Но христианская религия не могла сохранить своей первоначальной чистоты: с одной стороны, вера в догму занимает место религиозной веры, а с другой стороны, церковь, испорченная страшной инфильтрацией еврейского духа, мало-помалу делается орудием власти, силой, соперничающей с государством.

Религия, как мы видели, по происхождению своему - дело внутреннее, божественное видение, блаженная тайна которого не может быть выражена никаким словом. Следовательно, чтобы сообщить нечто о своем видении профанам, той толпе людей, которая живет в "царстве дня", под властью эгоистической Воли к жизни, религиозный человек видит себя вынужденным прибегнуть к аллегории. Он создал поэтические символы, имевшие назначение применять к понятиям народа неизреченную тайну божественного откровения. Так произошел догмат. Верующий человек, который знал по опыту, что такое божественное видение, знал также, что догмат есть только поневоле несовершенный символ этого видения, обесцвеченное и неточное отражение этой внутренней грезы, и что единственный смысл его существования - в том, чтобы приготовить народ к столь трудной интуиции, как стяжание религиозной истины. Но мало-помалу эта идея затемнилась; все больше и больше приобретал значение самый догмат. И в конце концов наступил момент, когда церковь, вместо того чтобы стремиться вызывать в сердце верующего божественное видение, ограничилась строгим предписанием ему слепой веры в собрание символических рассказов, часто плохо понимаемых, измененных и искаженных преданием, которые он должен принимать буквально как философскую, моральную или историческую истину, вопреки протесту своего разума. Поэтому в современной цивилизации религиозная вера почти заглушена, и нынешнее христианство является не более, как бесполезной кучей пустых догматов, беспрестанно разбиваемых исторической и философской критикой; божественная же искра его совершенно скрыта.

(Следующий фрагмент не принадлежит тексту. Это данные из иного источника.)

-- ==== Sys2Proof/Laws/PerInstr.lean ====
section
/-! SUPPORT. Per instruction: the code of a well-formed instruction has the format and the fixed bits of its row of
spec/opcode_table.json. -/

namespace Sys2Proof.Laws.EncodeFitsRow

open Sys2Proof.Machine

/-- The code of `i` fits the row of `i`. -/
def Statement (i : Instr) : Prop := i.wellFormed = true → (rowBits i).fits (encode i) = true

/-- A frame keeps the bits of a mask exactly when each of its bytes does. -/
theorem packFrame_and (b0 b1 b2 b3 m0 m1 m2 m3 : Byte) :
    packFrame b0 b1 b2 b3 &&& packFrame m0 m1 m2 m3 =
      packFrame (b0 &&& m0) (b1 &&& m1) (b2 &&& m2) (b3 &&& m3) := by
  apply BitVec.eq_of_getLsbD_eq
  intro i hi
  simp only [BitVec.getLsbD_and, packFrame_getLsbD]
  split_ifs <;> rfl

theorem nibble_and (n x : Nibble) : (n ++ x) &&& 0xF0#8 = n ++ 0#4 := by
  revert n x; decide

theorem secFunctionByte_and (f : SecFrame) : secFunctionByte f &&& 0x7A#8 = 0#8 := by
  have h : ∀ c b l : Bool,
      (BitVec.ofBool c ++ 0#4 ++ BitVec.ofBool b ++ 0#1 ++ BitVec.ofBool l : Byte) &&& 0x7A#8 = 0#8 := by decide
  exact h f.closed f.bit2 f.lowBattery

/-- The fixed bits of a SEC_n row. -/
theorem secWord_fits (n : Nibble) (f : SecFrame) (v : FrameWord)
    (h : v = packFrame (n ++ 0#4) (n ++ 0#4) 0#8 0#8) :
    (RowBits.frame32 0xF0F07A00 v).fits (.frame (secWord n f)) = true := by
  have hm : (0xF0F07A00 : FrameWord) = packFrame 0xF0#8 0xF0#8 0x7A#8 0x00#8 := by decide
  simp [RowBits.fits, secWord, hm, packFrame_and, nibble_and, secFunctionByte_and, h]

/-- The fixed bits of an X10 row lie in its last two bytes. -/
theorem x10Word_fits (b0 b2 m2 m3 v2 v3 : Byte) (m v : FrameWord)
    (hm : m = packFrame 0#8 0#8 m2 m3) (hv : v = packFrame 0#8 0#8 v2 v3)
    (h2 : b2 &&& m2 = v2) (h3 : ~~~b2 &&& m3 = v3) :
    (RowBits.frame32 m v).fits (.frame (x10Word b0 b2)) = true := by
  simp [RowBits.fits, x10Word, hm, hv, packFrame_and, h2, h3]

theorem sec0 (f : SecFrame) : Statement (.sec0 f) := fun _ =>
  secWord_fits 0x0#4 f _ (by decide)
theorem sec1 (f : SecFrame) : Statement (.sec1 f) := fun _ =>
  secWord_fits 0x1#4 f _ (by decide)
theorem sec2 (f : SecFrame) : Statement (.sec2 f) := fun _ =>
  secWord_fits 0x2#4 f _ (by decide)
theorem sec3 (f : SecFrame) : Statement (.sec3 f) := fun _ =>
  secWord_fits 0x3#4 f _ (by decide)
theorem sec4 (f : SecFrame) : Statement (.sec4 f) := fun _ =>
  secWord_fits 0x4#4 f _ (by decide)
theorem sec5 (f : SecFrame) : Statement (.sec5 f) := fun _ =>
  secWord_fits 0x5#4 f _ (by decide)
theorem sec6 (f : SecFrame) : Statement (.sec6 f) := fun _ =>
  secWord_fits 0x6#4 f _ (by decide)
theorem sec7 (f : SecFrame) : Statement (.sec7 f) := fun _ =>
  secWord_fits 0x7#4 f _ (by decide)
theorem sec8 (f : SecFrame) : Statement (.sec8 f) := fun _ =>
  secWord_fits 0x8#4 f _ (by decide)
theorem sec9 (f : SecFrame) : Statement (.sec9 f) := fun _ =>
  secWord_fits 0x9#4 f _ (by decide)
theorem secA (f : SecFrame) : Statement (.secA f) := fun _ =>
  secWord_fits 0xA#4 f _ (by decide)
theorem secB (f : SecFrame) : Statement (.secB f) := fun _ =>
  secWord_fits 0xB#4 f _ (by decide)
theorem secC (f : SecFrame) : Statement (.secC f) := fun _ =>
  secWord_fits 0xC#4 f _ (by decide)
theorem secD (f : SecFrame) : Statement (.secD f) := fun _ =>
  secWord_fits 0xD#4 f _ (by decide)
theorem secE (f : SecFrame) : Statement (.secE f) := fun _ =>
  secWord_fits 0xE#4 f _ (by decide)
theorem secF (f : SecFrame) : Statement (.secF f) := fun _ =>
  secWord_fits 0xF#4 f _ (by decide)
theorem dropSecMask (b0 b1 b2 b3 : Byte) : Statement (.dropSecMask b0 b1 b2 b3) := fun _ => by
  simp [rowBits, RowBits.fits, encode]
theorem dropChecksum (b0 b1 b2 b3 : Byte) : Statement (.dropChecksum b0 b1 b2 b3) := fun _ => by
  simp [rowBits, RowBits.fits, encode]
theorem x10Off19 (b0 : Byte) : Statement (.x10Off19 b0) := fun _ =>
  x10Word_fits b0 _ 0xFF#8 0xFF#8 0x98#8 0x67#8 _ _ (by decide) (by decide) (by decide) (by decide)
theorem x10On11 (b0 : Byte) : Statement (.x10On11 b0) := fun _ =>
  x10Word_fits b0 _ 0xFF#8 0xFF#8 0x88#8 0x77#8 _ _ (by decide) (by decide) (by decide) (by decide)
theorem x10Off (b0 b2 : Byte) : Statement (.x10Off b0 b2) := fun h =>
  x10Word_fits b0 b2 0xA0#8 0x00#8 0x20#8 0x00#8 _ _ (by decide) (by decide) (by revert h; simp only [Instr.wellFormed]; revert b2; decide)
    (by simp)
theorem x10On (b0 b2 : Byte) : Statement (.x10On b0 b2) := fun h =>
  x10Word_fits b0 b2 0xA0#8 0x00#8 0x00#8 0x00#8 _ _ (by decide) (by decide) (by revert h; simp only [Instr.wellFormed]; revert b2; decide)
    (by simp)
theorem dropUnsupportedCmd (b0 b2 : Byte) : Statement (.dropUnsupportedCmd b0 b2) := fun h =>
  x10Word_fits b0 b2 0x80#8 0x00#8 0x80#8 0x00#8 _ _ (by decide) (by decide) (by revert h; simp only [Instr.wellFormed]; revert b2; decide)
    (by simp)
theorem rx (b : Byte) : Statement (.rx b) := fun _ => by revert b; decide
theorem exp : Statement .exp := fun _ => by decide
theorem ioerr : Statement .ioerr := fun _ => by decide
theorem conn : Statement .conn := fun _ => by decide
theorem openOk : Statement .openOk := fun _ => by decide
theorem openFail : Statement .openFail := fun _ => by decide
theorem disc : Statement .disc := fun _ => by decide
theorem joinTo : Statement .joinTo := fun _ => by decide
theorem ack : Statement .ack := fun _ => by decide
theorem rst : Statement .rst := fun _ => by decide
theorem reservedStim (w : StimWord) : Statement (.reservedStim w) := fun _ => by
  simp [rowBits, RowBits.fits, encode]
theorem loopTestRun : Statement .loopTestRun := fun _ => by decide
theorem loopTestExit : Statement .loopTestExit := fun _ => by decide
theorem byteTake : Statement .byteTake := fun _ => by decide
theorem frameDone : Statement .frameDone := fun _ => by decide
theorem joinDone : Statement .joinDone := fun _ => by decide

end Sys2Proof.Laws.EncodeFitsRow
end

Еще более тяжелым является то искажение, которому подверг христианскую религию еврейский дух. Еврей во все времена поклонялся своему национальному, воинственному и завистливому богу, который ненавидел всех чужеземных богов и обещал своему избранному народу владычество над другими народами. Спаситель же "нищих духом" родился в Галилее, в самом презренном уголке столь презираемой народами Востока Иудеи. Его первые апостолы не поняли всего того, что было высокого в этом низком происхождении: они уверовали в величие Иисуса, сделав из него потомка Давида, преемника пророков, сына еврея Иосифа. И таким образом еврейский дух захватил христианство: он глубоко извратил догму, он сделал из церкви политическую силу, иногда враждебную, чаще же всего союзную с государством. Теперь главная обязанность ее - служить помощницей государству в трудной задаче поддержания равновесия эгоизмов в споре одних с другими: христианская религия делается орудием светской власти. И бог нашей современной цивилизации, основанной на ненависти и войне, - бог, которому поклонялись пуритане во времена Кромвеля и к которому совсем еще недавно взывали пред сражениями военные проповедники, ничего не имеет общего с богом любви и жалости, с милосердым Иисусом: это - бог Моисея, Гедеона; это - завистливый бог евреев. Равно как арийская цивилизация испорчена семитским и еврейским вторжением, так и наша религия уже - не христианская, а еврейско-христианская.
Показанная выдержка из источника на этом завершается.